Cleveland officers sue Avon Lake man with hepatitis C who spat in their faces
CLEVELAND, Ohio Jan 24 2019– Two Cleveland police officers filed suit against an Avon Lake man who spit in their faces and declared that he had hepatitis C last January.
Officers Darian Laska and Timothy McKenzie filed the lawsuit in Lorain County Common Pleas Court on Friday. The suit accuses Matthew Wenzler of assaulting them and inflicting emotional distress. They seek the chance to take their case to a jury and ask for compensatory and punitive damages.
The officers are represented by Patrick Murphy of the personal-injury law firm Dworkin and Bernstein. Murphy did not return a voicemail seeking comment Tuesday.
No attorney is listed for Wenzler, who could not be reached for comment.

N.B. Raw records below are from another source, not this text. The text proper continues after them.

theorem holdoverLost_keeps {s : State} (h : Keeps s₀ s) : Keeps s₀ (holdoverLost s) := by
  unfold holdoverLost
  refine keeps_ite ?_ ?_
  · extract_lets +onlyGivenNames y1
    extract_lets +onlyGivenNames y2
    have h3 : Keeps s₀ y2 := by
      dsimp -zeta only [y2]
      apply State.raiseEvt_keeps
      refine keeps_mk (s := s) ?_ rfl
      exact h
    extract_lets +onlyGivenNames y4
    have h5 : Keeps s₀ y4 := by
      dsimp -zeta only [y4]
      apply State.faultEvent_keeps
      exact h3
    refine keeps_foldl ?_ ?_
    · exact h5
    · intro s6
      intro x7
      intro h8
      refine keeps_ite ?_ ?_
      · apply State.setState_keeps
        exact h8
      · exact h8
  · exact h

theorem execHoldoverLost_keeps {s t : State} (e : (execHoldoverLost s) = .next t) : Keeps s t := by
  unfold execHoldoverLost at e
  refine keeps_goesTo e ?_
  have h := keeps_refl s
  clear e
  apply State.alive_keeps
  · exact h
  · apply holdoverLost_keeps
    exact h

theorem State.setSdmCh_keeps {s : State} (h : Keeps s₀ s) (x2) (x3) : Keeps s₀ (State.setSdmCh s x2 x3) := by
  unfold State.setSdmCh
  refine keeps_mk (s := s) ?_ rfl
  exact h

theorem State.sdmEvt_keeps {s : State} (h : Keeps s₀ s) (x2) : Keeps s₀ (State.sdmEvt s x2) := by
  unfold State.sdmEvt
  apply State.raiseEvt_keeps
  exact h

theorem State.sdmTrip_keeps {s : State} (h : Keeps s₀ s) (x2) : Keeps s₀ (State.sdmTrip s x2) := by
  unfold State.sdmTrip
  extract_lets +onlyGivenNames y1
  apply State.axcTrip_keeps
  apply State.sdmEvt_keeps
  apply State.orReg_keeps
  apply State.inc_keeps
  exact h

theorem State.sdmStuck_keeps {s : State} (h : Keeps s₀ s) (x2) : Keeps s₀ (State.sdmStuck s x2) := by
  unfold State.sdmStuck
  extract_lets +onlyGivenNames y1
  apply State.sdmEvt_keeps
  apply State.orReg_keeps
  apply State.setSdmCh_keeps
  exact h

theorem stuckStream_keeps {s : State} (x1) (h : Keeps s₀ s) : Keeps s₀ (stuckStream x1 s) := by
  unfold stuckStream
  refine keeps_ite ?_ ?_
  · apply State.sdmStuck_keeps
    exact h
  · exact h

theorem execStuckStream_keeps {s t : State} (x1) (e : (execStuckStream x1 s) = .next t) : Keeps s t := by
  unfold execStuckStream at e
  refine keeps_goesTo e ?_
  have h := keeps_refl s
  clear e
  apply State.alive_keeps
  · exact h
  · apply stuckStream_keeps
    exact h

theorem stuckStreamRecovery_keeps {s : State} (x1) (h : Keeps s₀ s) : Keeps s₀ (stuckStreamRecovery x1 s) := by
  unfold stuckStreamRecovery
  refine keeps_ite ?_ ?_
  · apply State.setSdmCh_keeps
    exact h
  · exact h

theorem execStuckStreamRecovery_keeps {s t : State} (x1) (e : (execStuckStreamRecovery x1 s) = .next t) : Keeps s t := by
  unfold execStuckStreamRecovery at e
  refine keeps_goesTo e ?_
  have h := keeps_refl s
  clear e
  apply State.alive_keeps
  · exact h
  · apply stuckStreamRecovery_keeps
    exact h

theorem sdmOvercurrent_keeps {s : State} (x1) (x2) (h : Keeps s₀ s) : Keeps s₀ (sdmOvercurrent x1 x2 s) := by
  unfold sdmOvercurrent
  extract_lets +onlyGivenNames y1
  extract_lets +onlyGivenNames y2
  refine keeps_ite ?_ ?_
  · apply State.sdmTrip_keeps
    exact h
  · exact h

theorem execSdmOvercurrent_keeps {s t : State} (x1) (x2) (e : (execSdmOvercurrent x1 x2 s) = .next t) : Keeps s t := by
  unfold execSdmOvercurrent at e
  refine keeps_goesTo e ?_
  have h := keeps_refl s
  clear e
  apply State.alive_keeps
  · exact h
  · apply sdmOvercurrent_keeps
    exact h

theorem State.sdmCapture_keeps {s : State} (h : Keeps s₀ s) (x2) (x3) : Keeps s₀ (State.sdmCapture s x2 x3) := by
  unfold State.sdmCapture
  extract_lets +onlyGivenNames y1
  refine keeps_ite ?_ ?_
  · extract_lets +onlyGivenNames y2
    apply State.pubBf_keeps
    apply State.setReg_keeps
    exact h
  · exact h

theorem sdmSwap_keeps {s : State} (x1) (x2) (h : Keeps s₀ s) : Keeps s₀ (sdmSwap x1 x2 s) := by
  unfold sdmSwap
  extract_lets +onlyGivenNames y1
  apply State.command_keeps
  · exact h
  · intro s2
    intro h3
    apply State.setState_keeps
    exact h3

theorem execSdmSwap_keeps {s t : State} (x1) (x2) (e : (execSdmSwap x1 x2 s) = .next t) : Keeps s t := by
  unfold execSdmSwap at e
  refine keeps_goesTo e ?_
  have h := keeps_refl s
  clear e
  apply sdmSwap_keeps
  exact h

theorem State.sdmRenew_keeps {s : State} (h : Keeps s₀ s) (x2) (x3) : Keeps s₀ (State.sdmRenew s x2 x3) := by
  unfold State.sdmRenew
  refine keeps_ite ?_ ?_
  · exact h
  · extract_lets +onlyGivenNames y1
    have h2 : Keeps s₀ y1 := by
      dsimp -zeta only [y1]
      apply State.setSdmCh_keeps
      exact h
    refine keeps_ite ?_ ?_
    · extract_lets +onlyGivenNames y3
      have h4 : Keeps s₀ y3 := by
        dsimp -zeta only [y3]
        apply State.sdmStuck_keeps
        exact h2
      refine keeps_ite ?_ ?_
      · apply State.sdmTrip_keeps
        exact h4
      · exact h4
    · exact h2

theorem State.sdmSwapAtT0_keeps {s : State} (h : Keeps s₀ s) : Keeps s₀ (State.sdmSwapAtT0 s) := by
  unfold State.sdmSwapAtT0
  refine keeps_ite ?_ ?_
  · extract_lets +onlyGivenNames y1
    extract_lets +onlyGivenNames y2
    extract_lets +onlyGivenNames y3
    have h4 : Keeps s₀ y3 := by
      dsimp -zeta only [y3]
      refine keeps_foldl ?_ ?_
      · exact h
      · intro s5
        intro x6
        intro h7
        apply State.setReg_keeps
        exact h7
    extract_lets +onlyGivenNames y8
    have h9 : Keeps s₀ y8 := by
      dsimp -zeta only [y8]
      refine keeps_foldl ?_ ?_
      · exact h4
      · intro s10
        intro x11
        intro h12
        apply State.setReg_keeps
        exact h12
    extract_lets +onlyGivenNames y13
    have h14 : Keeps s₀ y13 := by
      dsimp -zeta only [y13]
      refine keeps_foldl ?_ ?_
      · exact h9
      · intro s15
        intro x16
        intro h17
        apply State.sdmRenew_keeps
        exact h17
    apply State.complete_keeps
    apply State.setState_keeps
    exact h14
  · exact h

theorem sdmAbort_keeps {s : State} (x1) (x2) (h : Keeps s₀ s) : Keeps s₀ (sdmAbort x1 x2 s) := by
  unfold sdmAbort
  apply State.abort_keeps
  · exact h
  · intro x1
    intro s2
    intro h3
    apply State.setState_keeps
    exact h3

theorem execSdmAbort_keeps {s t : State} (x1) (x2) (e : (execSdmAbort x1 x2 s) = .next t) : Keeps s t := by
  unfold execSdmAbort at e
  refine keeps_goesTo e ?_
  have h := keeps_refl s
  clear e
  apply sdmAbort_keeps
  exact h

theorem State.statsClear_keeps {s : State} (h : Keeps s₀ s) (x2) : Keeps s₀ (State.statsClear s x2) := by
  unfold State.statsClear
  split
  · apply State.fltClearStats_keeps
    exact h
  · apply State.hutClearStats_keeps
    exact h
  · apply State.setReg_keeps
    apply State.zeroRegs_keeps
    exact h
  · apply State.ocuClearStats_keeps
    exact h
  · apply State.ocuClearStats_keeps
    exact h
  · apply State.tbClearStats_keeps
    exact h
  · apply State.ethClearStats_keeps
    exact h
  · apply State.ethClearStats_keeps
    exact h
  · apply State.canClearStats_keeps
    exact h
  · apply State.canClearStats_keeps
    exact h
  · apply State.canClearStats_keeps
    exact h
  · apply State.canClearStats_keeps
    exact h
  · apply State.wschClearStats_keeps
    exact h
  · apply State.queClearStats_keeps
    exact h
  · apply State.memcClearStats_keeps
    exact h
  · apply State.srecClearStats_keeps
    exact h
  · apply State.pcieClearStats_keeps
    exact h
  · apply State.zeroRegs_keeps
    exact h

theorem clearStats_keeps {s : State} (x1) (x2) (x3) (h : Keeps s₀ s) : Keeps s₀ (clearStats x1 x2 x3 s) := by
  unfold clearStats
  split
  · apply fioClearStats_keeps
    exact h
  · apply safeClearStats_keeps
    exact h
  · apply State.command_keeps
    · exact h
    · intro s1
      intro h2
      apply State.statsClear_keeps
      exact h2
  · exact h

theorem execClearStats_keeps {s t : State} (x1) (x2) (x3) (e : (execClearStats x1 x2 x3 s) = .next t) : Keeps s t := by
  unfold execClearStats at e
  refine keeps_goesTo e ?_
  have h := keeps_refl s
  clear e
  apply clearStats_keeps
  exact h

theorem blockCmds_keeps {s : State} {b : Nat} {c : List CmdOp × CmdOp} (e : blockCmds b = some c) (h : Keeps s₀ s) (m) (a) :
    (∀ op ∈ c.1, Keeps s₀ (op m a s)) ∧ Keeps s₀ (c.2 m a s) := by
  have k {p : CmdOp → Prop} {x : CmdOp} {l : List CmdOp} : (∀ y ∈ x :: l, p y) ↔ p x ∧ ∀ y ∈ l, p y := List.forall_mem_cons
  unfold blockCmds at e
  split at e
  · cases e; exact ⟨k.2 ⟨sysApplyCoreEn_keeps _ _ h, k.2 ⟨sysClearCounters_keeps _ _ h, List.forall_mem_nil _⟩⟩,
      sysAbort_keeps _ _ h⟩
  · cases e; exact ⟨k.2 ⟨clkApplyPoolSel_keeps _ _ h, List.forall_mem_nil _⟩, clkAbort_keeps _ _ h⟩
  · cases e; exact ⟨k.2 ⟨bootWarm_keeps _ _ h, k.2 ⟨bootVerify_keeps _ _ h, k.2 ⟨bootCommit_keeps _ _ h, k.2
      ⟨bootAttest_keeps _ _ h, k.2 ⟨bootRetry_keeps _ _ h, List.forall_mem_nil _⟩⟩⟩⟩⟩, bootAbort_keeps _ _ h⟩
  · cases e; exact ⟨k.2 ⟨kecInit_keeps _ _ h, k.2 ⟨kecAbsorb_keeps _ _ h, k.2 ⟨kecFinal_keeps _ _ h,
      List.forall_mem_nil _⟩⟩⟩, kecAbort_keeps _ _ h⟩
  · cases e; exact ⟨k.2 ⟨fltSelftest_keeps _ _ h, k.2 ⟨clearStats_keeps _ _ _ h, List.forall_mem_nil _⟩⟩,
      fltAbort_keeps _ _ h⟩
  · cases e; exact ⟨k.2 ⟨bivSet_keeps _ _ h, List.forall_mem_nil _⟩, bivAbort_keeps _ _ h⟩
  · cases e; exact ⟨k.2 ⟨hutReserve_keeps _ _ h, k.2 ⟨hutCommit_keeps _ _ h, k.2 ⟨hutCancel_keeps _ _ h, k.2
      ⟨clearStats_keeps _ _ _ h, List.forall_mem_nil _⟩⟩⟩⟩, hutAbort_keeps _ _ h⟩
  · cases e; exact ⟨k.2 ⟨sigLoad_keeps _ _ h, k.2 ⟨sigSwap_keeps _ _ h, k.2 ⟨clearStats_keeps _ _ _ h,
      List.forall_mem_nil _⟩⟩⟩, sigAbort_keeps _ _ h⟩
  · cases e; exact ⟨k.2 ⟨cycStart_keeps _ _ h, k.2 ⟨cycSwap_keeps _ _ h, List.forall_mem_nil _⟩⟩,
      cycAbort_keeps _ _ h⟩
  · cases e; exact ⟨k.2 ⟨ceStart_keeps _ _ h, k.2 ⟨ceStop_keeps _ _ h, k.2 ⟨ceValidate_keeps _ _ h, k.2
      ⟨ceSwap_keeps _ _ h, k.2 ⟨clearStats_keeps _ _ _ h, List.forall_mem_nil _⟩⟩⟩⟩⟩, ceAbort_keeps _ _ h⟩
  · cases e; exact ⟨k.2 ⟨ctabCopy_keeps _ _ h, List.forall_mem_nil _⟩, ctabAbort_keeps _ _ h⟩
  · cases e; exact ⟨k.2 ⟨clearStats_keeps _ _ _ h, k.2 ⟨profStopAll_keeps _ _ h, List.forall_mem_nil _⟩⟩,
      profAbort_keeps _ _ h⟩
  · cases e; exact ⟨k.2 ⟨clearStats_keeps _ _ _ h, k.2 ⟨axcSwap_keeps _ _ _ h, List.forall_mem_nil _⟩⟩,
      axcAbort_keeps _ _ _ h⟩
  · cases e; exact ⟨k.2 ⟨clearStats_keeps _ _ _ h, k.2 ⟨axcSwap_keeps _ _ _ h, List.forall_mem_nil _⟩⟩,
      axcAbort_keeps _ _ _ h⟩
  · cases e; exact ⟨k.2 ⟨clearStats_keeps _ _ _ h, k.2 ⟨axcSwap_keeps _ _ _ h, List.forall_mem_nil _⟩⟩,
      axcAbort_keeps _ _ _ h⟩
  · cases e; exact ⟨k.2 ⟨clearStats_keeps _ _ _ h, k.2 ⟨axcSwap_keeps _ _ _ h, List.forall_mem_nil _⟩⟩,
      axcAbort_keeps _ _ _ h⟩
  · cases e; exact ⟨k.2 ⟨stepReshape_keeps _ _ h, k.2 ⟨clearStats_keeps _ _ _ h, List.forall_mem_nil _⟩⟩,
      stepAbort_keeps _ _ h⟩
  · cases e; exact ⟨k.2 ⟨encConfig_keeps _ _ h, k.2 ⟨encSsiRead_keeps _ _ h, k.2 ⟨clearStats_keeps _ _ _ h,
      List.forall_mem_nil _⟩⟩⟩, encAbort_keeps _ _ h⟩
  · cases e; exact ⟨k.2 ⟨clearStats_keeps _ _ _ h, List.forall_mem_nil _⟩, seqAbort_keeps _ _ h⟩
  · cases e; exact ⟨k.2 ⟨ilkSwap_keeps _ _ h, k.2 ⟨ilkCopyActive_keeps _ _ h, k.2 ⟨ilkAck_keeps _ _ h, k.2
      ⟨clearStats_keeps _ _ _ h, List.forall_mem_nil _⟩⟩⟩⟩, ilkAbort_keeps _ _ h⟩
  · cases e; exact ⟨k.2 ⟨adcTrigger_keeps _ _ h, k.2 ⟨adcSwap_keeps _ _ h, k.2 ⟨clearStats_keeps _ _ _ h,
      List.forall_mem_nil _⟩⟩⟩, adcAbort_keeps _ _ h⟩
  · cases e; exact ⟨k.2 ⟨sdmSwap_keeps _ _ h, k.2 ⟨clearStats_keeps _ _ _ h, List.forall_mem_nil _⟩⟩,
      sdmAbort_keeps _ _ h⟩
  · cases e; exact ⟨k.2 ⟨clearStats_keeps _ _ _ h, List.forall_mem_nil _⟩, dacAbort_keeps _ _ h⟩
  · cases e; exact ⟨k.2 ⟨fioArm_keeps _ _ h, k.2 ⟨fioClearOut_keeps _ _ h, k.2 ⟨fioFlushTsf_keeps _ _ h, k.2
      ⟨clearStats_keeps _ _ _ h, List.forall_mem_nil _⟩⟩⟩⟩, fioAbort_keeps _ _ h⟩
  · cases e; exact ⟨k.2 ⟨safeReset_keeps _ _ h, k.2 ⟨safeConfig_keeps _ _ h, k.2 ⟨leaveConfig_keeps _ _ h, k.2
      ⟨safeDemand_keeps _ _ h, k.2 ⟨safeRelease_keeps _ _ h, k.2 ⟨clearStats_keeps _ _ _ h,
      List.forall_mem_nil _⟩⟩⟩⟩⟩⟩, safeAbort_keeps _ _ h⟩
  · cases e; exact ⟨k.2 ⟨ocuStart_keeps _ _ _ h, k.2 ⟨ocuStop_keeps _ _ _ h, k.2 ⟨ocuLoadSched_keeps _ _ _ h, k.2
      ⟨clearStats_keeps _ _ _ h, k.2 ⟨ocuMbSend_keeps _ _ _ h, k.2 ⟨ocuMbRelease_keeps _ _ _ h, k.2
      ⟨ocuBulkSend_keeps _ _ _ h, List.forall_mem_nil _⟩⟩⟩⟩⟩⟩⟩, ocuAbort_keeps _ _ _ h⟩
  · cases e; exact ⟨k.2 ⟨ocuStart_keeps _ _ _ h, k.2 ⟨ocuStop_keeps _ _ _ h, k.2 ⟨ocuLoadSched_keeps _ _ _ h, k.2
      ⟨clearStats_keeps _ _ _ h, k.2 ⟨ocuMbSend_keeps _ _ _ h, k.2 ⟨ocuMbRelease_keeps _ _ _ h, k.2
      ⟨ocuBulkSend_keeps _ _ _ h, List.forall_mem_nil _⟩⟩⟩⟩⟩⟩⟩, ocuAbort_keeps _ _ _ h⟩
  · cases e; exact ⟨k.2 ⟨tbSet_keeps _ _ h, k.2 ⟨tbAdj_keeps _ _ h, k.2 ⟨tbSnapCal_keeps _ _ h, k.2
      ⟨clearStats_keeps _ _ _ h, List.forall_mem_nil _⟩⟩⟩⟩, tbAbort_keeps _ _ h⟩
  · cases e; exact ⟨k.2 ⟨ethStart_keeps _ _ _ h, k.2 ⟨ethStop_keeps _ _ _ h, k.2 ⟨clearStats_keeps _ _ _ h, k.2
      ⟨ethMdio_keeps _ _ _ h, List.forall_mem_nil _⟩⟩⟩⟩, ethAbort_keeps _ _ _ h⟩
  · cases e; exact ⟨k.2 ⟨ethStart_keeps _ _ _ h, k.2 ⟨ethStop_keeps _ _ _ h, k.2 ⟨clearStats_keeps _ _ _ h, k.2
      ⟨ethMdio_keeps _ _ _ h, List.forall_mem_nil _⟩⟩⟩⟩, ethAbort_keeps _ _ _ h⟩
  · cases e; exact ⟨k.2 ⟨canStart_keeps _ _ _ h, k.2 ⟨canStop_keeps _ _ _ h, k.2 ⟨canSleep_keeps _ _ _ h, k.2
      ⟨canWake_keeps _ _ _ h, k.2 ⟨canRecover_keeps _ _ _ h, k.2 ⟨canTxreq_keeps _ _ _ h, k.2
      ⟨canTxcancel_keeps _ _ _ h, k.2 ⟨clearStats_keeps _ _ _ h, List.forall_mem_nil _⟩⟩⟩⟩⟩⟩⟩⟩,
      canAbort_keeps _ _ _ h⟩
  · cases e; exact ⟨k.2 ⟨canStart_keeps _ _ _ h, k.2 ⟨canStop_keeps _ _ _ h, k.2 ⟨canSleep_keeps _ _ _ h, k.2
      ⟨canWake_keeps _ _ _ h, k.2 ⟨canRecover_keeps _ _ _ h, k.2 ⟨canTxreq_keeps _ _ _ h, k.2
      ⟨canTxcancel_keeps _ _ _ h, k.2 ⟨clearStats_keeps _ _ _ h, List.forall_mem_nil _⟩⟩⟩⟩⟩⟩⟩⟩,
      canAbort_keeps _ _ _ h⟩
  · cases e; exact ⟨k.2 ⟨canStart_keeps _ _ _ h, k.2 ⟨canStop_keeps _ _ _ h, k.2 ⟨canSleep_keeps _ _ _ h, k.2
      ⟨canWake_keeps _ _ _ h, k.2 ⟨canRecover_keeps _ _ _ h, k.2 ⟨canTxreq_keeps _ _ _ h, k.2
      ⟨canTxcancel_keeps _ _ _ h, k.2 ⟨clearStats_keeps _ _ _ h, List.forall_mem_nil _⟩⟩⟩⟩⟩⟩⟩⟩,
      canAbort_keeps _ _ _ h⟩
  · cases e; exact ⟨k.2 ⟨canStart_keeps _ _ _ h, k.2 ⟨canStop_keeps _ _ _ h, k.2 ⟨canSleep_keeps _ _ _ h, k.2
      ⟨canWake_keeps _ _ _ h, k.2 ⟨canRecover_keeps _ _ _ h, k.2 ⟨canTxreq_keeps _ _ _ h, k.2
      ⟨canTxcancel_keeps _ _ _ h, k.2 ⟨clearStats_keeps _ _ _ h, List.forall_mem_nil _⟩⟩⟩⟩⟩⟩⟩⟩,
      canAbort_keeps _ _ _ h⟩
  · cases e; exact ⟨k.2 ⟨wschApplyCfg_keeps _ _ h, k.2 ⟨clearStats_keeps _ _ _ h, List.forall_mem_nil _⟩⟩,
      wschAbort_keeps _ _ h⟩
  · cases e; exact ⟨k.2 ⟨queReset_keeps _ _ h, k.2 ⟨queResize_keeps _ _ h, k.2 ⟨clearStats_keeps _ _ _ h,
      List.forall_mem_nil _⟩⟩⟩, queAbort_keeps _ _ h⟩
  · cases e; exact ⟨k.2 ⟨memcScrubNow_keeps _ _ h, k.2 ⟨memcRemap_keeps _ _ h, k.2 ⟨clearStats_keeps _ _ _ h,
      List.forall_mem_nil _⟩⟩⟩, memcAbort_keeps _ _ h⟩
  · cases e; exact ⟨k.2 ⟨srecStart_keeps _ _ h, k.2 ⟨srecStop_keeps _ _ h, k.2 ⟨srecArm_keeps _ _ h, k.2
      ⟨srecTrigger_keeps _ _ h, k.2 ⟨srecRelease_keeps _ _ h, k.2 ⟨clearStats_keeps _ _ _ h,
      List.forall_mem_nil _⟩⟩⟩⟩⟩⟩, srecAbort_keeps _ _ h⟩
  · cases e; exact ⟨k.2 ⟨pcieRetrain_keeps _ _ h, k.2 ⟨pcieMbReset_keeps _ _ h, k.2 ⟨clearStats_keeps _ _ _ h,
      List.forall_mem_nil _⟩⟩⟩, pcieAbort_keeps _ _ h⟩
  · cases e; exact ⟨k.2 ⟨xspiRead_keeps _ _ h, k.2 ⟨xspiProgram_keeps _ _ h, k.2 ⟨xspiErase4k_keeps _ _ h, k.2
      ⟨xspiErase64k_keeps _ _ h, k.2 ⟨xspiResume_keeps _ _ h, List.forall_mem_nil _⟩⟩⟩⟩⟩, xspiAbort_keeps _ _ h⟩
  · cases e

Plaintiffs can file lawsuits in either the county where the underlying incident took place or the defendant’s home county.
The suit stems from a Jan. 19, 2018 encounter outside JACK Casino in downtown Cleveland.
A Cuyahoga Community College police officer came upon Wenzler about 2:45 a.m. as the then-27-year-old lay on the sidewalk outside the casino near Prospect Avenue and Ontario Street.
That officer said Wenzler appeared drunk and passed out, and he called Cleveland police to help, according to a police report. When Laska and McKenzie got to the scene, a security guard from the Casino came outside and said Wenzler was thrown out of the casino about a half-hour earlier, the report says.
The officers called for an ambulance to take Wenzler to Lutheran Hospital, according to the lawsuit. Wenzler awoke as Cleveland EMS technicians loaded him into the squad. He grabbed the paramedic’s uniforms and flailed around, the report said. Wenzler screamed at the officers as they tried to take him into custody, the report says. He then spat in McKenzie’s face and said he was “Hep-C positive,” according to records. McKenzie was treated by EMS technicians at the scene.
Wenzler spit in Laska’s face when he got to the hospital, according to court records.
Both of the officers were tested for the virus at the hospital. The lawsuit does not allege that the officers contracted the virus.
Wenzler in May pleaded guilty to harassment by inmate, a third-degree felony, and was sentenced to 18 months in prison. A judge granted him early release in September after he spent a total of nine months behind bars, and he was placed into a re-entry program and housed at Harbor Light, a sober-living facility, and he remains on probation.